What is the probability that a fair coin lands Heads 4 times out of 5 flips? Out of bit strings of length ten, what is the probability that the bit string begins and ends with 0? What if the bit string has more 0s than 1s? and, what if the bit string has the sum of its digits equal to seven?
To find the probability of a specific outcome, we need to divide the number of favorable outcomes by the total number of possible outcomes.
1. Probability of getting heads 4 times out of 5 flips:
To calculate this, we can use the binomial probability formula. The probability of getting heads (H) on each flip is 1/2, and the total number of flips is 5. So, the probability of getting 4 heads is calculated as follows:
P(4 heads out of 5 flips) = (5 choose 4) * (1/2)^4 * (1/2)^(5-4)
The notation "n choose k" denotes the number of ways to choose k items from a set of n items. In this case, it is 5 choose 4 = 5! / (4! * (5-4)!) = 5.
Plugging in the values, we get:
P(4 heads out of 5 flips) = 5 * (1/2)^4 * (1/2)^1 = 5 * (1/16) * (1/2) = 5/32
Therefore, the probability of getting heads 4 times out of 5 flips is 5/32.
2. Probability of a bit string of length ten beginning and ending with 0:
In a bit string of length ten, the first and last bits are fixed, so we have 8 remaining positions to fill. Each position can be either a 0 or a 1, so there are 2^8 possible combinations for the remaining positions.
Since we want the first and last bits to be 0, only the remaining 8 positions matter. So, the probability that the bit string begins and ends with 0 is:
P(bit string begins and ends with 0) = 1/2 * 1/2 * (2^8)
Multiplying the probabilities, we get:
P(bit string begins and ends with 0) = 1/4 * 256 = 64.
Therefore, the probability that a bit string of length ten begins and ends with 0 is 64.
3. Probability of a bit string with more 0s than 1s:
For a bit string of length ten, the total number of possible combinations is 2^10. To find the number of bit strings with more 0s than 1s, we need to consider the different patterns.
If a bit string has more 0s than 1s, it can have 6, 7, 8, 9, or 10 zeros.
- For 6 zeros: We choose 6 positions out of 10, and the remaining positions can be filled with 1s. So, the number of bit strings with 6 zeros is (10 choose 6) = 10! / (6! * (10-6)!) = 210.
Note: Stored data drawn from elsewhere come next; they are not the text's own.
/-- STOP and HOST_EXIT have one entry step (R273). -/
theorem exec_of_stopsFor (hi : stopsFor i c) (hissue : s.canIssue c = true) :
    exec i s = .next (stopBody c s) := by
  obtain rfl | ⟨rfl, rfl⟩ := hi <;> exact command_of_canIssue hissue _

end

/-! ## The statements -/

/-- Settles O50: each of the three moves is one value forward, S_JOIN from a coherent state because its agent
stops the block. -/
theorem lifecycleForward : Obligations.LifecycleForward := by
  intro i s t hexec
  obtain hsame | ⟨c, hi, hl, ht⟩ | ⟨hi, hl, ht⟩ | ⟨c, hi, hc, ht⟩ := (exec_effect hexec).lifecycle_cases
  · simp [hsame]
  · exact ⟨by simp [hl, ht, Lifecycle.code], fun _ => by simp [hl, ht, Lifecycle.code],
      fun _ => .inl ⟨c, hi, hl, ht⟩⟩
  · exact ⟨by simp [hl, ht, Lifecycle.code], fun _ => by simp [hl, ht, Lifecycle.code],
      fun _ => .inr (.inl ⟨hi, hl, ht⟩)⟩
  · refine ⟨?_, fun hs => ?_, fun _ => .inr (.inr ⟨c, hi, ht⟩)⟩
    · rw [ht]
      cases s.lifecycle <;> decide
    · have hl : s.lifecycle = .stopping := hs.stopping_of_cphase hc (by decide)
      simp [hl, ht, Lifecycle.code]

/-- Settles O17: the three writes are made, and the spawn follows. -/
theorem startSpawnsWorker : Obligations.StartSpawnsWorker := by
  intro s c hissue hl hok
  rw [exec_start_of_uninitialized hissue hl, configure_of_ok (ws := configSeq s.params) hok]
  rfl

/-- Settles O18: the configuration ends with the write that fails, and START returns its register. -/
theorem startConfigurationFailure : Obligations.StartConfigurationFailure := by
  intro s c i hissue hl hi hok hfail
  have hlen : ((configSeq s.params).take i).length = i := List.length_take_of_le (Nat.le_of_lt hi)
  have hsplit : configSeq s.params = (configSeq s.params).take i ++
      (([0x01#8, 0x02#8, 0x03#8] : List Byte).getD i 0#8,
        ([0x00#8, s.params.polWord, s.params.dirWord] : List Byte).getD i 0#8) ::
      (configSeq s.params).drop (i + 1) := by
    interval_cases i <;> rfl
  rw [exec_start_of_uninitialized hissue hl, hsplit,
    configure_of_fail (by rwa [hlen]) (by rwa [hlen]), hlen]
  rfl

/-- Settles O19: START's body reads the lifecycle first. -/
theorem illegalStart : Obligations.IllegalStart := fun _ c hissue hl =>
  (command_of_canIssue hissue (startBody c)).trans (congrArg _ (if_neg hl))

/-- Settles O20: the entry step reads the lifecycle, and in Stopping and Running moves its agent alone. -/
theorem stopEntry : Obligations.StopEntry := by
  intro s i c hissue hi
  rw [exec_of_stopsFor hi hissue]
  refine ⟨fun hl => ?_, fun hl => ?_, fun hl => ?_⟩
  · have hbody : stopBody c s = s.answerTo (.agent c) .done := by
      obtain hl | hl := hl <;> rw [stopBody, hl]
    exact congrArg _ hbody
  · have hbody : stopBody c s = s.setCphase c CPhase.sWait := by rw [stopBody, hl]
    obtain ⟨hself, hothers⟩ := cphase_moved (setCphase_cphases s c CPhase.sWait)
    exact ⟨_, congrArg _ hbody, hself, hothers, rfl⟩
  · have hbody : stopBody c s = { s with lifecycle := .stopping }.setCphase c CPhase.sDrain1 := by
      rw [stopBody, hl]
    obtain ⟨hself, hothers⟩ := cphase_moved (s := s) (setCphase_cphases _ c CPhase.sDrain1)
    exact ⟨_, congrArg _ hbody, hself, hothers, rfl⟩

/-- Settles O36: both are a drain step, from their own `cphase` to the next. -/
theorem drainSteps : Obligations.DrainSteps := by
  intro s c hx
  refine ⟨fun hq hin hc => ?_, fun hq hin hc => ?_, fun h => ?_⟩
  · obtain ⟨hself, hothers⟩ := cphase_moved (setCphase_cphases s c CPhase.sPushoff)
    exact ⟨_, drainStep_of_drained _ hx hc hq hin, hself, hothers, rfl⟩
  · obtain ⟨hself, hothers⟩ := cphase_moved (setCphase_cphases s c CPhase.sSignal)
    exact ⟨_, drainStep_of_drained _ hx hc hq hin, hself, hothers, rfl⟩
  · exact ⟨drainStep_of_not_drained _ _ h, drainStep_of_not_drained _ _ h⟩

/-- Settles O37: the push is PUSH with room or on a full queue. -/
theorem pushOffAndSignal : Obligations.PushOffAndSignal := by
  intro s c hx
  refine ⟨fun hc => ?_, fun hc => ?_⟩
  · obtain ⟨hself, hothers⟩ :=
      cphase_moved (s := s) (setCphase_cphases (s.push (offFrame s.params)) c CPhase.sDrain2)
    refine ⟨_, exec_sPushoff_of_enabled hc hx, hself, hothers, fun hroom => ?_, fun hroom => ?_⟩
    · rw [push_of_hasRoom hroom]
      rfl
    · rw [push_of_full (full_of_not_hasRoom hroom)]
      rfl
  · obtain ⟨hself, hothers⟩ := cphase_moved (s := s) (setCphase_cphases _ c CPhase.sJoin)
    exact ⟨_, exec_sSignal_of_enabled hc hx, rfl, hself, hothers, rfl⟩
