-- ==== Sys2Proof/Word.lean ====
section
/-! DEFINITION. The word types of the DRV-8160 (R4, R5, R20): bytes, 64-bit scalars, 1,024-bit vectors, 128-bit
predicates and 52-bit virtual addresses. Nothing but names of types stands here. -/

namespace Sys2Proof

/-- A byte (R5). -/
abbrev Byte := BitVec 8

/-- A dword, the width of a scalar register (R5, R20). -/
abbrev Word := BitVec 64

/-- A vector register's width (R115). -/
abbrev VWord := BitVec 1024

/-- A predicate register's width, one bit for each byte of a vector (R116). -/
abbrev PWord := BitVec 128

/-- A virtual address (R77, R170). -/
abbrev Addr := BitVec 52

/-- A scalar register number, 0 to 31 (R20). -/
abbrev SReg := Fin 32

/-- A vector register number, 0 to 15 (R20). -/
abbrev VReg := Fin 16

/-- A predicate register number, 0 to 7 (R20). -/
abbrev PReg := Fin 8

end Sys2Proof
end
- Similarly, for 7, 8, 9, and 10 zeros, we get (10 choose 7) = 120, (10 choose 8) = 45, (10 choose 9) = 10, and (10 choose 10) = 1 respectively.
Adding up the number of bit strings with more 0s than 1s, we get:
Number of favorable outcomes = 210 + 120 + 45 + 10 + 1 = 386.
Therefore, the probability of a bit string having more 0s than 1s is:
P(more 0s than 1s) = 386 / (2^10) = 386 / 1024.
4. Probability of a bit string with the sum of its digits equal to seven:
To find the probability, we need to determine the number of bit strings with a sum of digits equal to seven.
Let's consider the possible combinations of 0s and 1s that add up to seven.
- For one 1 and six 0s: The 1 can appear in any of the seven positions, so we have (7 choose 1) = 7 possible combinations.
- Similarly, for two 1s and five 0s, we have (7 choose 2) = 21 possibilities.
Continuing this pattern, for three 1s, four 0s, we have (7 choose 3) = 35 combinations.
Adding up all these combinations, we get:
Number of favorable outcomes = 7 + 21 + 35 = 63.
Therefore, the probability of a bit string having the sum of its digits equal to seven is:
P(sum of digits = 7) = 63 / (2^7) = 63 / 128.